The material below contains a line with "-- ==== Sys2Proof/Tests/Slice0.lean" and a line with "def subOf (i". Copy exactly those two lines and all lines between them.

********

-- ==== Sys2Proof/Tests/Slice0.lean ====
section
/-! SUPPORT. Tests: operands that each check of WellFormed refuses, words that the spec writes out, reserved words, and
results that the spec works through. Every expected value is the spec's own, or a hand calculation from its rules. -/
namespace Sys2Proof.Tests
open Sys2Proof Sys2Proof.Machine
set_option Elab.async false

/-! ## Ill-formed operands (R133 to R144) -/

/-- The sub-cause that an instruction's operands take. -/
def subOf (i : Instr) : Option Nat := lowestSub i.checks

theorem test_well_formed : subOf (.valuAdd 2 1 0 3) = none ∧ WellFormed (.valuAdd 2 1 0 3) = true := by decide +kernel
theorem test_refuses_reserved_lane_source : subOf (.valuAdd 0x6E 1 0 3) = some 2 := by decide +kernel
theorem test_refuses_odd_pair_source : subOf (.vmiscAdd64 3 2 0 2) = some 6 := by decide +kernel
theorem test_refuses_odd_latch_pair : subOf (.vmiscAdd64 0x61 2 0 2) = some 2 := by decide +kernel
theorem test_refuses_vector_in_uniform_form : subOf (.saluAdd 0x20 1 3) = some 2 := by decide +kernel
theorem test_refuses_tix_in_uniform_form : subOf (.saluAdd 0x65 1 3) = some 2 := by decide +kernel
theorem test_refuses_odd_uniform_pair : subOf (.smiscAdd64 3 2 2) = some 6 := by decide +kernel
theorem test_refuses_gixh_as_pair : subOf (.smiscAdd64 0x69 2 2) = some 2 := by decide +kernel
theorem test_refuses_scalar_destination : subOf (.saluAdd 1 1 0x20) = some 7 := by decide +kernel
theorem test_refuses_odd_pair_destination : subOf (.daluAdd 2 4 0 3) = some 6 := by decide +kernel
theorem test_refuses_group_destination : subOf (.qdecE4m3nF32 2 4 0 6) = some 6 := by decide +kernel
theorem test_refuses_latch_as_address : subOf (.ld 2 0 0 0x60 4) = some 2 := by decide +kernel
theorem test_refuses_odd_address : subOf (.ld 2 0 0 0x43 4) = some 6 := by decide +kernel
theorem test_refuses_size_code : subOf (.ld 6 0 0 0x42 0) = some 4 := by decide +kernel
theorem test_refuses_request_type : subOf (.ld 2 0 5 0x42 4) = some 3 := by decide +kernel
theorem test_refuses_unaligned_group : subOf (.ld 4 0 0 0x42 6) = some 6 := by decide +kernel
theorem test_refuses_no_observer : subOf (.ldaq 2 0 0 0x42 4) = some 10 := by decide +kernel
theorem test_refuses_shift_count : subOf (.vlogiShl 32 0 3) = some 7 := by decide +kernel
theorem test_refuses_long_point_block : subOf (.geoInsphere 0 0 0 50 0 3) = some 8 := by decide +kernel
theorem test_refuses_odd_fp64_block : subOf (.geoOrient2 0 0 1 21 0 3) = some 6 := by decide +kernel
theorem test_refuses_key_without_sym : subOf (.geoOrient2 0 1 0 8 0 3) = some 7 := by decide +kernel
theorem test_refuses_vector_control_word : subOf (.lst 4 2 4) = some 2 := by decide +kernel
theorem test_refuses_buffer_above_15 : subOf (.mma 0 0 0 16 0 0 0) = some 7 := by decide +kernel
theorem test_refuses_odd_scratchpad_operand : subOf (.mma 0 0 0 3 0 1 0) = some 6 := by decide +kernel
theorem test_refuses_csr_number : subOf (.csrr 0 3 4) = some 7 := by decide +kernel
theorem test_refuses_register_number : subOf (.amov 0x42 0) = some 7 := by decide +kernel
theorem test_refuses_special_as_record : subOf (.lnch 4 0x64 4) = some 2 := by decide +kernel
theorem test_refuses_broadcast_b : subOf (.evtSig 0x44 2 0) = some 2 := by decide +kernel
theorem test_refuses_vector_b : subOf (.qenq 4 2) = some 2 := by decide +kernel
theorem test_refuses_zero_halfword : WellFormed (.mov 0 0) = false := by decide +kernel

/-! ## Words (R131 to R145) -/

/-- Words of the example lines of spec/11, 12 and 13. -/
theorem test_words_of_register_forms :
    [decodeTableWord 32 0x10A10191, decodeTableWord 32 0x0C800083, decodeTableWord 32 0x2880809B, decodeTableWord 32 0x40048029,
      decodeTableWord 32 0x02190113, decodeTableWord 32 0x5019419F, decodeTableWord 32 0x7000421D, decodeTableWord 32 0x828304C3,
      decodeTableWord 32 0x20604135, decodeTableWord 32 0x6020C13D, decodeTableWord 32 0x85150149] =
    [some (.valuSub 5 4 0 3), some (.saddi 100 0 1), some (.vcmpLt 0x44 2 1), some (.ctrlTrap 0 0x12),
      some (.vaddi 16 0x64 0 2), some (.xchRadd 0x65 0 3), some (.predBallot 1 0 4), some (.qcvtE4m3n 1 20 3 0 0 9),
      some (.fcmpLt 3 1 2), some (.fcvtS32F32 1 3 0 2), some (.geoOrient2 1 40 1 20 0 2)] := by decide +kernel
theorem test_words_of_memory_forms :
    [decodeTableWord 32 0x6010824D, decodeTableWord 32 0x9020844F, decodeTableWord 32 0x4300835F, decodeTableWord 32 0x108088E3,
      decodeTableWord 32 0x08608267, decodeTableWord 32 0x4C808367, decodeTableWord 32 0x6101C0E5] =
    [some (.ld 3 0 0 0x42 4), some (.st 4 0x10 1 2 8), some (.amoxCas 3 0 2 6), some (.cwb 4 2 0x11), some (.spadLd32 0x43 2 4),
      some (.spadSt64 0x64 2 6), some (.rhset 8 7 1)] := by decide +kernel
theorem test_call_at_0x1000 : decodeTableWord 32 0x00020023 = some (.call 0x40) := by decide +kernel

********

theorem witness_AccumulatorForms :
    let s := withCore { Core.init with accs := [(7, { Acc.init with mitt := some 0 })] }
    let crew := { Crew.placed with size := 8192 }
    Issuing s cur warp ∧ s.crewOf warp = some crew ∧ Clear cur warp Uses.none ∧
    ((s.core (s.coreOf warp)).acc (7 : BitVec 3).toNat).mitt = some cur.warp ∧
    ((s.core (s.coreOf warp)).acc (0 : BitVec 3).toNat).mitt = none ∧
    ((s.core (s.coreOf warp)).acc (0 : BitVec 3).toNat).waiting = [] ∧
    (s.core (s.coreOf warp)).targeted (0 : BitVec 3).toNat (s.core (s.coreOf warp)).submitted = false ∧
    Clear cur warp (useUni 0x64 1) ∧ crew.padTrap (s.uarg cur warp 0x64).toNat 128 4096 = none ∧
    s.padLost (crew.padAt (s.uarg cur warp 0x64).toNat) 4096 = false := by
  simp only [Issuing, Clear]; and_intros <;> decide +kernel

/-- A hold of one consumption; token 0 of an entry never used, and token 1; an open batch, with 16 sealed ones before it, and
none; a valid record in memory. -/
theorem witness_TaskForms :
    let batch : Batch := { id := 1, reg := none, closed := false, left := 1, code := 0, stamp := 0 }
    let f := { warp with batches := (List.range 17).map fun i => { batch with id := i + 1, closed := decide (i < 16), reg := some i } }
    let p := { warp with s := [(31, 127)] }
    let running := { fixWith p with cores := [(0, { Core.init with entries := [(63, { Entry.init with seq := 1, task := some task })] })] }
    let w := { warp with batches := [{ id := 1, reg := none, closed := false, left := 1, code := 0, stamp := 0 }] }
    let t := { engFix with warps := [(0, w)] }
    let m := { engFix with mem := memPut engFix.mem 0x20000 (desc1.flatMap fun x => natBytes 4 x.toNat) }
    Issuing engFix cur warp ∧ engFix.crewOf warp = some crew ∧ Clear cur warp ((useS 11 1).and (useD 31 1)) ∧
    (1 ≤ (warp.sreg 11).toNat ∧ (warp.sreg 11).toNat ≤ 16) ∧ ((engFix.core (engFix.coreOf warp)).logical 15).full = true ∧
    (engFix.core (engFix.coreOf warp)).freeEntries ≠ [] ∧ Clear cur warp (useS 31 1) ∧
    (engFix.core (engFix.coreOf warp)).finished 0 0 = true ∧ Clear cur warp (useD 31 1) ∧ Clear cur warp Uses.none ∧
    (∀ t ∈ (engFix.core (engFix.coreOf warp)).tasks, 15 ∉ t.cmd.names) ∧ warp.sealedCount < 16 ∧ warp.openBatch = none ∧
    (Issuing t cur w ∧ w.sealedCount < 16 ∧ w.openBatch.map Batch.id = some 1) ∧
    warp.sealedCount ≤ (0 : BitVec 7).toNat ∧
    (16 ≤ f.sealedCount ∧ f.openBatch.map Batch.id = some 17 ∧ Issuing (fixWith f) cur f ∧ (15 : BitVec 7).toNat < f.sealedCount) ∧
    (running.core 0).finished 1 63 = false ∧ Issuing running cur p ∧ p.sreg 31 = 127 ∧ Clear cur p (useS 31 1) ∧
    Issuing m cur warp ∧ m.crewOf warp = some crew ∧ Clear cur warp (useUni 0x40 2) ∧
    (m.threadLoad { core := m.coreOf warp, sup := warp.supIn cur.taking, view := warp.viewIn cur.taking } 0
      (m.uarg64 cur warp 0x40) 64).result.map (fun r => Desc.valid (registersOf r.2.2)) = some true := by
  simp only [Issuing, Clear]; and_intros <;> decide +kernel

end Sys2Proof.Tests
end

********

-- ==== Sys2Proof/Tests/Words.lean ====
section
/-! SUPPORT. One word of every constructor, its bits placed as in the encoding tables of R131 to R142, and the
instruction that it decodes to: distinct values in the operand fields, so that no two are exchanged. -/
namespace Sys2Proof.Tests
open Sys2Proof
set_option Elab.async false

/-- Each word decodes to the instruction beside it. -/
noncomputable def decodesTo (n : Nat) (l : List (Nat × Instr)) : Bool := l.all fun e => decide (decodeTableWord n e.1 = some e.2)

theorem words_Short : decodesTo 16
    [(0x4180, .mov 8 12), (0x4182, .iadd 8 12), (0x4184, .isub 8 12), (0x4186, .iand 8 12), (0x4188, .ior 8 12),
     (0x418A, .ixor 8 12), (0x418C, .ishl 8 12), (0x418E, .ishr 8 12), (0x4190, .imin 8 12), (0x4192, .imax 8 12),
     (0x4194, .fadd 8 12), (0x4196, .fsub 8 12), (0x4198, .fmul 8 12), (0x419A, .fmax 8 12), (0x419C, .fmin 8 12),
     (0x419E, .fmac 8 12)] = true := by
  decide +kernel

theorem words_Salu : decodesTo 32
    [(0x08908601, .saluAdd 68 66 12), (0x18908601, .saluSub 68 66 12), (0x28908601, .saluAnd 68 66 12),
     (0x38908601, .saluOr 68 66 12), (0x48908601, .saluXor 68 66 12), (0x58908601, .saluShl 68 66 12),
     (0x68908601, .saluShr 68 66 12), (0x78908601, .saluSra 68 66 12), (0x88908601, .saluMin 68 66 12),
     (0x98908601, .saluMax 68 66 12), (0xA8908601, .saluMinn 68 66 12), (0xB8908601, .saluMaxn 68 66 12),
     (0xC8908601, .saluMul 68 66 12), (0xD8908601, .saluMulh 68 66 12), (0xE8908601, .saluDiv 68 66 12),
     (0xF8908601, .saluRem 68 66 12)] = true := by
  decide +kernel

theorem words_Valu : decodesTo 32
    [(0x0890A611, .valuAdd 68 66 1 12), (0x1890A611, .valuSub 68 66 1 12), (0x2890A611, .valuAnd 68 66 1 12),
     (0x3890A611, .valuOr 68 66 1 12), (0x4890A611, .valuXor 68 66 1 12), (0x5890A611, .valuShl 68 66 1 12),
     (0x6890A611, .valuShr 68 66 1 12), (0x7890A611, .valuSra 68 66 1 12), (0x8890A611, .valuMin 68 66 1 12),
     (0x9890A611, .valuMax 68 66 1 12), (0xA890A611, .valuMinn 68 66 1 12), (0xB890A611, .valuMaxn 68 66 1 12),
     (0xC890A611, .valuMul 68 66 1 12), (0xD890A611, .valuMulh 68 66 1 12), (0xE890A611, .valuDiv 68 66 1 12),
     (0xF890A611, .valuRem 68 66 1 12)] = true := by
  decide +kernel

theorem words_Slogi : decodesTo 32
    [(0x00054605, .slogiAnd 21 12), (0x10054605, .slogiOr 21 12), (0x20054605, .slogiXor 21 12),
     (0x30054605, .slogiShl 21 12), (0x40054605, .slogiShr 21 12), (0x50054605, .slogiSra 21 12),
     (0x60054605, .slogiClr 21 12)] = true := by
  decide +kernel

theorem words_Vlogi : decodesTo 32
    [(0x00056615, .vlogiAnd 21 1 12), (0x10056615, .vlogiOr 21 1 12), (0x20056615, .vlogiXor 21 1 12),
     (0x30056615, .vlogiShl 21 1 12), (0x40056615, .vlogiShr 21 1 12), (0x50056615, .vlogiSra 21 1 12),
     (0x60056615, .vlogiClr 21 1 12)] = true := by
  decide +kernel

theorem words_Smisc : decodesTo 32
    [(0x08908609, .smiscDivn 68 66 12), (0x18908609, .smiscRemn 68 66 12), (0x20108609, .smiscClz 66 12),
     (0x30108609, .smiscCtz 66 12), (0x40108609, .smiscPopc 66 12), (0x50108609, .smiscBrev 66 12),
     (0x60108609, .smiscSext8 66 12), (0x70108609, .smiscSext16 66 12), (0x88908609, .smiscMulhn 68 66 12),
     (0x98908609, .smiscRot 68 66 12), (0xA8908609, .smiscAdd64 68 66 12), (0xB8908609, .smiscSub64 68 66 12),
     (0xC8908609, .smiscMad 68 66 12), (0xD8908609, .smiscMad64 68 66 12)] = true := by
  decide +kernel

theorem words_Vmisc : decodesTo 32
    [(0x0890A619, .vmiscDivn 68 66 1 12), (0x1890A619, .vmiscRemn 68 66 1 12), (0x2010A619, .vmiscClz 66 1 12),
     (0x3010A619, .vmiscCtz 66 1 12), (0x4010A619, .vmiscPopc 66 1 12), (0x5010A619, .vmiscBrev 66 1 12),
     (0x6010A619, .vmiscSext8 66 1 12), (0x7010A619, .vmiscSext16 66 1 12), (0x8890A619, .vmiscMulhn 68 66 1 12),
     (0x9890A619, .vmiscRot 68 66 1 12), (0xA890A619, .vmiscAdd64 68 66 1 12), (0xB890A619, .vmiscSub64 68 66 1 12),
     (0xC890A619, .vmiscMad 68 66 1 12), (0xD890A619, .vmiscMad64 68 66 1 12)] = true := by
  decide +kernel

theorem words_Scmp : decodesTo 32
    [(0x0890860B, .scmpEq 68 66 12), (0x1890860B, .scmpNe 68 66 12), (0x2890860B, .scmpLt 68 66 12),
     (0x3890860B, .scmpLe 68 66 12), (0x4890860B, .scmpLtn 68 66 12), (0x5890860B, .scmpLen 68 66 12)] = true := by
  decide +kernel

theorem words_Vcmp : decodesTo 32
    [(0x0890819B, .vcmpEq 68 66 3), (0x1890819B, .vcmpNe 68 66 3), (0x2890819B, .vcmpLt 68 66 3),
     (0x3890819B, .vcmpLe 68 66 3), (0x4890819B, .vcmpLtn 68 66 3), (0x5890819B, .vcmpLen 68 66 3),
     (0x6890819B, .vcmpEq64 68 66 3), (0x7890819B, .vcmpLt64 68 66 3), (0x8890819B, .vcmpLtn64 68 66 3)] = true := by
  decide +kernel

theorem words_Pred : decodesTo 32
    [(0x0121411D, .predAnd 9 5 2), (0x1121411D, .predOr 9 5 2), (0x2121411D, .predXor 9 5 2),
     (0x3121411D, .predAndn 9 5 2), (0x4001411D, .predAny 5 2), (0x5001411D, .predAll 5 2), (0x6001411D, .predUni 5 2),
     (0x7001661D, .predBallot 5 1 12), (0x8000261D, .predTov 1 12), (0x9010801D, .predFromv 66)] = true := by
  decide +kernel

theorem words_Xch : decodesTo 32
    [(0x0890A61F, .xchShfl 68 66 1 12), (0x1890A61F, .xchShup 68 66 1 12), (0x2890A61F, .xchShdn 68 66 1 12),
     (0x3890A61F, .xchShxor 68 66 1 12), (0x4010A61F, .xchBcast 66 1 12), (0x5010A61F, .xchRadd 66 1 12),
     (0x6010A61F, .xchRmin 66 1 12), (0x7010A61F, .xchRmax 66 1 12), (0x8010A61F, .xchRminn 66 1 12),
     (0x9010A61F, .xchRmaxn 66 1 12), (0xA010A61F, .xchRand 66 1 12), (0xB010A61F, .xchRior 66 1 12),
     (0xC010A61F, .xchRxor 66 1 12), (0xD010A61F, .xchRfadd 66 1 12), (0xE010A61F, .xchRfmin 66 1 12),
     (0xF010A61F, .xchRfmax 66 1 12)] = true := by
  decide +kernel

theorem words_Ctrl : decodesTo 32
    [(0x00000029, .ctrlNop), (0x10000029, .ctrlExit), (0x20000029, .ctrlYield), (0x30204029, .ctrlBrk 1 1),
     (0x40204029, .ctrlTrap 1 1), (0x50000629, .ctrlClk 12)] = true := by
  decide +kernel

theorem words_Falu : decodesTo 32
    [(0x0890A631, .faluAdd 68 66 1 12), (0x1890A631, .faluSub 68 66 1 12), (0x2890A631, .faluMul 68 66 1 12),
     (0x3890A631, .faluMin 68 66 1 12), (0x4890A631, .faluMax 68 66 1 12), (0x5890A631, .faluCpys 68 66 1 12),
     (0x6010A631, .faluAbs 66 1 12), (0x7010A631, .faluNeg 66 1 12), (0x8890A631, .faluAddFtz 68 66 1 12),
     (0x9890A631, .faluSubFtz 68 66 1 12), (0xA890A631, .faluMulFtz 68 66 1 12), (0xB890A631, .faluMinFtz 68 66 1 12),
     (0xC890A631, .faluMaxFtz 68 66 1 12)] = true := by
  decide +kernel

********

Your solution:
-- ==== Sys2Proof/Tests/Slice0.lean ====
section
/-! SUPPORT. Tests: operands that each check of WellFormed refuses, words that the spec writes out, reserved words, and
results that the spec works through. Every expected value is the spec's own, or a hand calculation from its rules. -/
namespace Sys2Proof.Tests
open Sys2Proof Sys2Proof.Machine
set_option Elab.async false

/-! ## Ill-formed operands (R133 to R144) -/

/-- The sub-cause that an instruction's operands take. -/
def subOf (i : Instr) : Option Nat := lowestSub i.checks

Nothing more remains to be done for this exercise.